* [The task] Among the entries below, please repeat exactly and only the lines from the line containing "rw [show (setBits x lo len v).toNat.testBit (lo +" to the line containing "other registers. -/", both lines included.

********

-- ==== Sys2Proof/Laws/Ops.lean ====
section
/-! SUPPORT. What the shared operations can do, said once: registers and their fields, byte memories, the guard of a command, the fold over a list, and the form of every meaning. -/

namespace Sys2Proof.Machine

variable (b : Block)

/-! The form of a meaning: it answers a next state, keeps the queue, and leaves the block as its function does. -/

theorem upd_eq (s : State) (f : Block → Block) :
    s.upd f = .next { pending := s.pending, blk := settle (f s.blk) } := rfl

@[simp] theorem upd_next (s t : State) (f : Block → Block) :
    s.upd f = .next t ↔ t = { pending := s.pending, blk := settle (f s.blk) } := by
  rw [upd_eq]; constructor
  · intro h; injection h with h; exact h.symm
  · rintro rfl; rfl

/-! The interrupt output settles at the end of every command. -/

@[simp] theorem settle_ao : (settle b).ao = b.ao := by unfold settle; split <;> (try split) <;> (try split) <;> rfl
@[simp] theorem settle_fk : (settle b).fk = b.fk := by unfold settle; split <;> (try split) <;> (try split) <;> rfl
@[simp] theorem settle_ext : (settle b).ext = b.ext := by unfold settle; split <;> (try split) <;> (try split) <;> rfl
@[simp] theorem settle_bus : (settle b).bus = b.bus := by unfold settle; split <;> (try split) <;> (try split) <;> rfl
@[simp] theorem settle_free : (settle b).free = b.free := by unfold settle; split <;> (try split) <;> (try split) <;> rfl
@[simp] theorem settle_vddAo : (settle b).pins.vddAo = b.pins.vddAo := by
  unfold settle; split <;> (try split) <;> (try split) <;> rfl
@[simp] theorem settle_vddFk : (settle b).pins.vddFk = b.pins.vddFk := by
  unfold settle; split <;> (try split) <;> (try split) <;> rfl
@[simp] theorem settle_coldN : (settle b).pins.coldN = b.pins.coldN := by
  unfold settle; split <;> (try split) <;> (try split) <;> rfl
@[simp] theorem settle_warmN : (settle b).pins.warmN = b.pins.warmN := by
  unfold settle; split <;> (try split) <;> (try split) <;> rfl
@[simp] theorem settle_pwrok : (settle b).pins.pwrok = b.pins.pwrok := by
  unfold settle; split <;> (try split) <;> (try split) <;> rfl
@[simp] theorem settle_pfailN : (settle b).pins.pfailN = b.pins.pfailN := by
  unfold settle; split <;> (try split) <;> (try split) <;> rfl
@[simp] theorem settle_hclkOn : (settle b).pins.hclkOn = b.pins.hclkOn := by
  unfold settle; split <;> (try split) <;> (try split) <;> rfl
@[simp] theorem settle_fclkOn : (settle b).pins.fclkOn = b.pins.fclkOn := by
  unfold settle; split <;> (try split) <;> (try split) <;> rfl

/-! Guards. -/

@[simp] theorem guard_true (f : Block → Block) : b.guard true f = f b := rfl
@[simp] theorem guard_false (f : Block → Block) : b.guard false f = b := rfl

theorem guard_of (c : Bool) (f : Block → Block) (h : c = true) : b.guard c f = f b := by simp [h]
theorem whenLive_of (f : Block → Block) (h : b.live = true) : b.whenLive f = f b := by simp [Block.whenLive, h]
theorem whenLive_not (f : Block → Block) (h : b.live = false) : b.whenLive f = b := by simp [Block.whenLive, h]

/-- What a guarded change keeps, if the change keeps it. -/
theorem guard_keeps {P : Block → Prop} (c : Bool) (f : Block → Block) (h : P b) (hf : P (f b)) : P (b.guard c f) := by
  cases c <;> assumption

/-- What a fold keeps, if each of its changes keeps it. -/
theorem each_keeps {α : Type} {P : Block → Prop} (xs : List α) (f : Block → α → Block) (b : Block) (h : P b)
    (hf : ∀ b x, P b → P (f b x)) : P (b.each xs f) := by
  induction xs generalizing b with
  | nil => exact h
  | cons x xs ih => exact ih (f b x) (hf b x h)

/-! Registers. -/

@[simp] theorem setReg_pins (o : Nat) (w : Word) : (b.setReg o w).pins = b.pins := by
  unfold Block.setReg; split <;> rfl
@[simp] theorem setReg_bus (o : Nat) (w : Word) : (b.setReg o w).bus = b.bus := by
  unfold Block.setReg; split <;> rfl
@[simp] theorem setReg_ext (o : Nat) (w : Word) : (b.setReg o w).ext = b.ext := by
  unfold Block.setReg; split <;> rfl
@[simp] theorem setReg_free (o : Nat) (w : Word) : (b.setReg o w).free = b.free := by
  unfold Block.setReg; split <;> rfl

/-- Storing a register changes no other part of the control island. -/
theorem setReg_ao (o : Nat) (w : Word) : (b.setReg o w).ao = { b.ao with regs := (b.setReg o w).ao.regs } := by
  unfold Block.setReg; split <;> rfl

/-- Storing a register changes no other part of the VDD_FK units. -/
theorem setReg_fk (o : Nat) (w : Word) : (b.setReg o w).fk = { b.fk with regs := (b.setReg o w).fk.regs } := by
  unfold Block.setReg; split <;> rfl

/-- A register reads as it was stored. -/
@[simp] theorem reg_setReg_same (o : Nat) (w : Word) : (b.setReg o w).reg o = w := by
  unfold Block.setReg Block.reg; split <;> simp_all

/-- Storing a register leaves every other one. -/
theorem reg_setReg_other {o p : Nat} (w : Word) (h : p ≠ o) : (b.setReg o w).reg p = b.reg p := by
  unfold Block.setReg Block.reg
  split <;> split <;> simp_all [SMap.get_set_other _ w h]

/-- Blocks that store the same registers read the same. -/
theorem reg_congr {b c : Block} (ha : c.ao.regs = b.ao.regs) (hf : c.fk.regs = b.fk.regs) (o : Nat) : c.reg o = b.reg o := by
  simp [Block.reg, ha, hf]

@[simp] theorem reg_settle (o : Nat) : (settle b).reg o = b.reg o := reg_congr (by simp) (by simp) o
@[simp] theorem reg_setPins (f : Pins → Pins) (o : Nat) : (b.setPins f).reg o = b.reg o := rfl
@[simp] theorem reg_setBus (f : Bus → Bus) (o : Nat) : (b.setBus f).reg o = b.reg o := rfl
@[simp] theorem reg_setExt (f : Ext → Ext) (o : Nat) : (b.setExt f).reg o = b.reg o := rfl
@[simp] theorem reg_setXl (f : Xlate → Xlate) (o : Nat) : (b.setXl f).reg o = b.reg o := rfl
@[simp] theorem reg_setFlume (f : Flume → Flume) (o : Nat) : (b.setFlume f).reg o = b.reg o := rfl
@[simp] theorem reg_setLs (f : LogStore → LogStore) (o : Nat) : (b.setLs f).reg o = b.reg o := rfl
@[simp] theorem reg_used (o : Nat) : b.used.reg o = b.reg o := rfl
@[simp] theorem reg_xwrite (a : Nat) (xs : List Byte) (o : Nat) : (b.xwrite a xs).reg o = b.reg o := rfl

/-! Fields of a word. -/

/-- The bits of a word with a field replaced. -/
theorem setBits_getLsbD {n : Nat} (x : BitVec n) (lo len v i : Nat) (hi : i < n) :
    (setBits x lo len v).getLsbD i = if lo ≤ i ∧ i < lo + len then v.testBit (i - lo) else x.getLsbD i := by
  have h1 : ((2 ^ len - 1) <<< lo).testBit i = decide (lo ≤ i ∧ i < lo + len) := by
    rw [Nat.testBit_shiftLeft, Nat.testBit_two_pow_sub_one]
    by_cases h : lo ≤ i <;> simp [h]
    omega
  simp only [setBits, BitVec.getLsbD_or, BitVec.getLsbD_and, BitVec.getLsbD_not, BitVec.getLsbD_ofNat, hi, decide_true,
    Bool.true_and, h1]
  by_cases h : lo ≤ i ∧ i < lo + len
  · simp [h, Nat.testBit_shiftLeft]
  · simp [h]

/-- A field reads as it was set. -/
theorem bits_setBits {n : Nat} (x : BitVec n) (lo len v : Nat) (h : lo + len ≤ n) :
    bits (setBits x lo len v) lo len = v % 2 ^ len := by
  apply Nat.eq_of_testBit_eq
  intro i
  simp only [bits, Nat.testBit_mod_two_pow, Nat.testBit_shiftRight]
  by_cases hi : i < len
  · have := setBits_getLsbD x lo len v (lo + i) (by omega)
    rw [show (setBits x lo len v).toNat.testBit (lo + i) = (setBits x lo len v).getLsbD (lo + i) from rfl, this]
    simp [hi]
  · simp [hi]

/-- A field apart from the one set reads as before. -/
theorem bits_setBits_other {n : Nat} (x : BitVec n) (lo len v lo' len' : Nat) (h : lo' + len' ≤ n)
    (hd : lo' + len' ≤ lo ∨ lo + len ≤ lo') : bits (setBits x lo len v) lo' len' = bits x lo' len' := by
  apply Nat.eq_of_testBit_eq
  intro i
  simp only [bits, Nat.testBit_mod_two_pow, Nat.testBit_shiftRight]
  by_cases hi : i < len'
  · have := setBits_getLsbD x lo len v (lo' + i) (by omega)
    rw [show (setBits x lo len v).toNat.testBit (lo' + i) = (setBits x lo len v).getLsbD (lo' + i) from rfl, this]
    have hn : ¬ (lo ≤ lo' + i ∧ lo' + i < lo + len) := by omega
    simp [hi, hn, BitVec.getLsbD]
  · simp [hi]

/-- A field of a register reads as it was set. -/
theorem rf_wf_same (o lo len v : Nat) (h : lo + len ≤ 32) : (b.wf o lo len v).rf o lo len = v % 2 ^ len := by
  simp [Block.wf, Block.rf, bits_setBits _ _ _ _ h]

/-- Setting a field of a register leaves the other registers. -/
theorem reg_wf_other {o p : Nat} (lo len v : Nat) (h : p ≠ o) : (b.wf o lo len v).reg p = b.reg p :=
  reg_setReg_other b _ h

/-! Byte memories. -/

/-- A byte after bytes have been written. -/
theorem memGet_memWrite (xs : List Byte) (m : SMap Byte) (a j : Nat) :
    memGet (memWrite m a xs) j = if a ≤ j ∧ j < a + xs.length then xs.getD (j - a) 0 else memGet m j := by
  induction xs generalizing m a with
  | nil => rw [if_neg (by simp)]; rfl
  | cons v vs ih =>
    simp only [memWrite, ih, List.length_cons]
    by_cases h1 : a + 1 ≤ j ∧ j < a + 1 + vs.length
    · rw [if_pos h1, if_pos (by omega), show j - a = (j - (a + 1)) + 1 by omega, List.getD_cons_succ]
    · rw [if_neg h1]
      by_cases h2 : j = a
      · subst h2; simp [memGet, memSet]
      · rw [if_neg (by omega)]; simp [memGet, memSet, SMap.get_set_other _ v h2]

/-- Writing leaves every byte outside the bytes written. -/
theorem memGet_memWrite_outside (xs : List Byte) (m : SMap Byte) {a j : Nat} (h : j < a ∨ a + xs.length ≤ j) :
    memGet (memWrite m a xs) j = memGet m j := by rw [memGet_memWrite, if_neg (by omega)]

/-- Every write keeps the canonical form of a byte memory. -/
theorem wf_memWrite (xs : List Byte) {m : SMap Byte} (a : Nat) (h : SMap.wf zeroByte m) :
    SMap.wf zeroByte (memWrite m a xs) := by
  induction xs generalizing m a with
  | nil => exact h
  | cons v vs ih => exact ih (a + 1) (SMap.wf_set h)

theorem canonical_memWrite {m : SMap Byte} (a : Nat) (xs : List Byte) (h : Memory.wf m = true) :
    Memory.wf (memWrite m a xs) = true :=
  SMap.canonical_iff.2 (wf_memWrite xs a (SMap.canonical_iff.1 h))

/-- Writes of the block to the memory side, to a scratchpad and to the landing keep the form of every byte memory. -/
theorem memsOk_xwrite (a : Nat) (xs : List Byte) (h : b.memsOk = true) : (b.xwrite a xs).memsOk = true := by
  simp only [Block.memsOk, List.all_cons, List.all_nil, Bool.and_eq_true] at h ⊢
  exact ⟨canonical_memWrite a xs h.1, h.2⟩

theorem memsOk_swrite (n x : Nat) (xs : List Byte) (h : b.memsOk = true) : (b.swrite n x xs).memsOk = true := by
  simp only [Block.memsOk, List.all_cons, List.all_nil, Bool.and_eq_true] at h ⊢
  exact ⟨h.1, canonical_memWrite _ xs h.2.1, h.2.2⟩

theorem memsOk_lwrite (x : Nat) (xs : List Byte) (h : b.memsOk = true) : (b.lwrite x xs).memsOk = true := by
  simp only [Block.memsOk, List.all_cons, List.all_nil, Bool.and_eq_true] at h ⊢
  exact ⟨h.1, h.2.1, canonical_memWrite x xs h.2.2.1, h.2.2.2⟩

/-- The memories after reset, which list nothing, have the form. -/
theorem memsOk_reset : Block.reset.memsOk = true := rfl

/-- The bytes of a number are as many as asked for. -/
@[simp] theorem leBytes_length (n v : Nat) : (leBytes n v).length = n := by
  induction n generalizing v with
  | zero => rfl
  | succ n ih => simp [leBytes, ih]

end Sys2Proof.Machine
end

********

* [Finished task]
    rw [show (setBits x lo len v).toNat.testBit (lo + i) = (setBits x lo len v).getLsbD (lo + i) from rfl, this]
    simp [hi]
  · simp [hi]

/-- A field apart from the one set reads as before. -/
theorem bits_setBits_other {n : Nat} (x : BitVec n) (lo len v lo' len' : Nat) (h : lo' + len' ≤ n)
    (hd : lo' + len' ≤ lo ∨ lo + len ≤ lo') : bits (setBits x lo len v) lo' len' = bits x lo' len' := by
  apply Nat.eq_of_testBit_eq
  intro i
  simp only [bits, Nat.testBit_mod_two_pow, Nat.testBit_shiftRight]
  by_cases hi : i < len'
  · have := setBits_getLsbD x lo len v (lo' + i) (by omega)
    rw [show (setBits x lo len v).toNat.testBit (lo' + i) = (setBits x lo len v).getLsbD (lo' + i) from rfl, this]
    have hn : ¬ (lo ≤ lo' + i ∧ lo' + i < lo + len) := by omega
    simp [hi, hn, BitVec.getLsbD]
  · simp [hi]

/-- A field of a register reads as it was set. -/
theorem rf_wf_same (o lo len v : Nat) (h : lo + len ≤ 32) : (b.wf o lo len v).rf o lo len = v % 2 ^ len := by
  simp [Block.wf, Block.rf, bits_setBits _ _ _ _ h]

/-- Setting a field of a register leaves the other registers. -/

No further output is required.